- **EXERCISE OBJECTIVE**: Write out, from the entries below, exactly the lines that run between the lines holding "(o : Output)" and "unfold State.sendAbort", inclusive, and stop there.

- **Dataset entries**:
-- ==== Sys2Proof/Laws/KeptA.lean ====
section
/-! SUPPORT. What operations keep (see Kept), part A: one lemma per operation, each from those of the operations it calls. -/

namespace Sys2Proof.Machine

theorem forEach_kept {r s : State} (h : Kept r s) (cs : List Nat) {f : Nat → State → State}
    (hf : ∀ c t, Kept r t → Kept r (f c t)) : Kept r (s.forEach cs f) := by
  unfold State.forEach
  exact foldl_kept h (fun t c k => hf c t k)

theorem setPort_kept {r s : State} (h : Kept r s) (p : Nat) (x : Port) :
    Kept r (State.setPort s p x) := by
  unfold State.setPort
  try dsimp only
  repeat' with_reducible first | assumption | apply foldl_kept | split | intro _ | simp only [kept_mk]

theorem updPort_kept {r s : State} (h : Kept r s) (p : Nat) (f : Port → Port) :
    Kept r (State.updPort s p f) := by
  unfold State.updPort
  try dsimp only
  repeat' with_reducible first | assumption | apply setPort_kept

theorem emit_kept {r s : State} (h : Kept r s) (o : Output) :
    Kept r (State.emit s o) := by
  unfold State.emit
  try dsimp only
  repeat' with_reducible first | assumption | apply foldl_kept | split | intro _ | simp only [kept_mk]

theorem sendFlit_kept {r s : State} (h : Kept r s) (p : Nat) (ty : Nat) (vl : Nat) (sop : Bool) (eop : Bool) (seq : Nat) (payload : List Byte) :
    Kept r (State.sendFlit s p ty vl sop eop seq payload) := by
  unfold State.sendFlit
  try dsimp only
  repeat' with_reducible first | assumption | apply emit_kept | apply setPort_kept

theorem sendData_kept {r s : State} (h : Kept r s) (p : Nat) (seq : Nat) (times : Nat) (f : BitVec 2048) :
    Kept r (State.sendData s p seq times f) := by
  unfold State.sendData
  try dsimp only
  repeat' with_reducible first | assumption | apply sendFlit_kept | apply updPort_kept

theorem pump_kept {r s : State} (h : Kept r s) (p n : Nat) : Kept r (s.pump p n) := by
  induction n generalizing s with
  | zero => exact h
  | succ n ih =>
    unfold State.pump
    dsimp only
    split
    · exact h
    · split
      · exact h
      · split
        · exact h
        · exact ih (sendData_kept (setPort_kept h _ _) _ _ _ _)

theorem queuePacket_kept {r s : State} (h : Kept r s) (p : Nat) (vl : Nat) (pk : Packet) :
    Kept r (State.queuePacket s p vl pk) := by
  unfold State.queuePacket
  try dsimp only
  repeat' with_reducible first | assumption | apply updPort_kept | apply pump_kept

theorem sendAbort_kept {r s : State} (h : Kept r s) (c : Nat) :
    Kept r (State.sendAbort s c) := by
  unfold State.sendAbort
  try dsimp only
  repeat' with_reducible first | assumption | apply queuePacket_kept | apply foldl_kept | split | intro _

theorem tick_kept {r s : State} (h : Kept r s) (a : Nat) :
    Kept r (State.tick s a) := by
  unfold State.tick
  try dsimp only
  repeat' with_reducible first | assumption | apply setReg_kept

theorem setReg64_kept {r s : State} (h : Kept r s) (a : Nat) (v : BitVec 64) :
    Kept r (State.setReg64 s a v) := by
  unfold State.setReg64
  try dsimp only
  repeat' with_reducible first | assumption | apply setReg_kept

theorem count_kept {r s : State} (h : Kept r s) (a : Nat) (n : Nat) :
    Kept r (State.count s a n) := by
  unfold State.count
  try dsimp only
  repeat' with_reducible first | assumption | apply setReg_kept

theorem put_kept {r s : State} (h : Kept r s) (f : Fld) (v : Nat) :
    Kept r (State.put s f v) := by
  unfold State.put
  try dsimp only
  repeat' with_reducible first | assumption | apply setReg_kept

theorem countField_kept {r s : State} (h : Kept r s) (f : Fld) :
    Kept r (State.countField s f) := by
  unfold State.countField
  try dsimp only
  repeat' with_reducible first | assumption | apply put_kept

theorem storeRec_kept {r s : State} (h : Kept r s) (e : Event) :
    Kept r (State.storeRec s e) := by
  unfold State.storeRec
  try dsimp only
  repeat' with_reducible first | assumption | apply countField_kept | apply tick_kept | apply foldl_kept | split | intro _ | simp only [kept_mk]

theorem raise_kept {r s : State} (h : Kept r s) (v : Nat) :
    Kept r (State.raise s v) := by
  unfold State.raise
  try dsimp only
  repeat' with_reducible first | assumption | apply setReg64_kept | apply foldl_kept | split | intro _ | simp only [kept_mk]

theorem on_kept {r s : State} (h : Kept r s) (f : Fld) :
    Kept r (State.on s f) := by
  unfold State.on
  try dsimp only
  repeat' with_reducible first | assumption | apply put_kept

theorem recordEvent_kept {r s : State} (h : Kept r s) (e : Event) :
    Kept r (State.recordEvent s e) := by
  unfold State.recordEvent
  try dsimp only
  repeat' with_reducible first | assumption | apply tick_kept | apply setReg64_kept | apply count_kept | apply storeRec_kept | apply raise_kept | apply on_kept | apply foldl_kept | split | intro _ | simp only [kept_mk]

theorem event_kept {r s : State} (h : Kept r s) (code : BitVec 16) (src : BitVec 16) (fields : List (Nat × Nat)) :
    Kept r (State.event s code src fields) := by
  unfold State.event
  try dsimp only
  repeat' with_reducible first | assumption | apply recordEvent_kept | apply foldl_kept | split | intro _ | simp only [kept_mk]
...
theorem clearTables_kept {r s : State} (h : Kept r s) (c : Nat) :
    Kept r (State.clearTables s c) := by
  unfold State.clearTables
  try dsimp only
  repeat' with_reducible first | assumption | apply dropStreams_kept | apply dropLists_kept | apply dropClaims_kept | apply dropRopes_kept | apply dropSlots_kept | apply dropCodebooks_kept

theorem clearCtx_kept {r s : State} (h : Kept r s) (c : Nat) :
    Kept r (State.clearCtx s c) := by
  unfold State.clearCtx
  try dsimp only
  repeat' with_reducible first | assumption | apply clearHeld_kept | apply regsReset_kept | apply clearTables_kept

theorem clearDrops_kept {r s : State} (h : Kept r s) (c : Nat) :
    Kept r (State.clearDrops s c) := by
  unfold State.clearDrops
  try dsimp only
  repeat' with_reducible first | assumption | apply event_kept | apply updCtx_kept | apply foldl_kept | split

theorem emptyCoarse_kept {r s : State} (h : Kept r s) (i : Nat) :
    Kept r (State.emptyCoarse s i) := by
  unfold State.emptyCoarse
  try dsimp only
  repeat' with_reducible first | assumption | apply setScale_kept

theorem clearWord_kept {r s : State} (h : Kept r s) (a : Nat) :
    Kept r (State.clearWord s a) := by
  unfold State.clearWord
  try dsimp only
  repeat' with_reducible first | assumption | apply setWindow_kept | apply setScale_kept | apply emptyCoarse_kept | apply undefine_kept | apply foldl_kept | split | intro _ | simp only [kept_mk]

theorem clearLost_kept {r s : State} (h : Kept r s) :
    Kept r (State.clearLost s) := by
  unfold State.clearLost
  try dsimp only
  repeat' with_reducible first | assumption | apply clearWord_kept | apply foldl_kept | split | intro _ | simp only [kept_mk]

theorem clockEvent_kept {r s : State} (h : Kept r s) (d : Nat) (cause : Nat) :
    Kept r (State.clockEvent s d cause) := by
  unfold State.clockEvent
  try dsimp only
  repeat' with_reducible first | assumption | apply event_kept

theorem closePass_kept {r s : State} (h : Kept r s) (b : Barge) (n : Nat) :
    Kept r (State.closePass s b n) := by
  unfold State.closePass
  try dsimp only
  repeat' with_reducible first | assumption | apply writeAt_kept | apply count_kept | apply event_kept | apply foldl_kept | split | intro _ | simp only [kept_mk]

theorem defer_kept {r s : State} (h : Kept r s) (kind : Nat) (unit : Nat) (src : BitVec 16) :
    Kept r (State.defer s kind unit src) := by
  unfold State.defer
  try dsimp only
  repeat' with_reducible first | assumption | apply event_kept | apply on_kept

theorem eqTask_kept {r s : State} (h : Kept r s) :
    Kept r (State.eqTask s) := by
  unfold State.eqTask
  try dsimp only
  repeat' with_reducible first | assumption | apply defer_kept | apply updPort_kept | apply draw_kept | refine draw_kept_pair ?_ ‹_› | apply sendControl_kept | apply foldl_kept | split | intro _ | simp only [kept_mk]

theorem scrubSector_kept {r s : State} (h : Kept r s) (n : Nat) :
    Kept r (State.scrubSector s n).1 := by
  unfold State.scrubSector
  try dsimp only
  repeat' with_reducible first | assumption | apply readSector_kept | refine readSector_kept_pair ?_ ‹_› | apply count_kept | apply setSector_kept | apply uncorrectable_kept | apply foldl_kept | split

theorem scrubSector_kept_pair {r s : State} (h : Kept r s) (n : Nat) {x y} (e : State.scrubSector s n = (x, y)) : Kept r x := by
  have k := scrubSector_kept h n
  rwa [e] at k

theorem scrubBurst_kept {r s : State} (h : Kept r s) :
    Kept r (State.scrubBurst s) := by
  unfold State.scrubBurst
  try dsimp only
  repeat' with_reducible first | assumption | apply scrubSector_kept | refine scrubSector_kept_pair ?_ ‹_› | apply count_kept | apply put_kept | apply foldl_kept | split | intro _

- **REPLY**:
theorem emit_kept {r s : State} (h : Kept r s) (o : Output) :
    Kept r (State.emit s o) := by
  unfold State.emit
  try dsimp only
  repeat' with_reducible first | assumption | apply foldl_kept | split | intro _ | simp only [kept_mk]

theorem sendFlit_kept {r s : State} (h : Kept r s) (p : Nat) (ty : Nat) (vl : Nat) (sop : Bool) (eop : Bool) (seq : Nat) (payload : List Byte) :
    Kept r (State.sendFlit s p ty vl sop eop seq payload) := by
  unfold State.sendFlit
  try dsimp only
  repeat' with_reducible first | assumption | apply emit_kept | apply setPort_kept

theorem sendData_kept {r s : State} (h : Kept r s) (p : Nat) (seq : Nat) (times : Nat) (f : BitVec 2048) :
    Kept r (State.sendData s p seq times f) := by
  unfold State.sendData
  try dsimp only
  repeat' with_reducible first | assumption | apply sendFlit_kept | apply updPort_kept

theorem pump_kept {r s : State} (h : Kept r s) (p n : Nat) : Kept r (s.pump p n) := by
  induction n generalizing s with
  | zero => exact h
  | succ n ih =>
    unfold State.pump
    dsimp only
    split
    · exact h
    · split
      · exact h
      · split
        · exact h
        · exact ih (sendData_kept (setPort_kept h _ _) _ _ _ _)

theorem queuePacket_kept {r s : State} (h : Kept r s) (p : Nat) (vl : Nat) (pk : Packet) :
    Kept r (State.queuePacket s p vl pk) := by
  unfold State.queuePacket
  try dsimp only
  repeat' with_reducible first | assumption | apply updPort_kept | apply pump_kept

theorem sendAbort_kept {r s : State} (h : Kept r s) (c : Nat) :
    Kept r (State.sendAbort s c) := by
  unfold State.sendAbort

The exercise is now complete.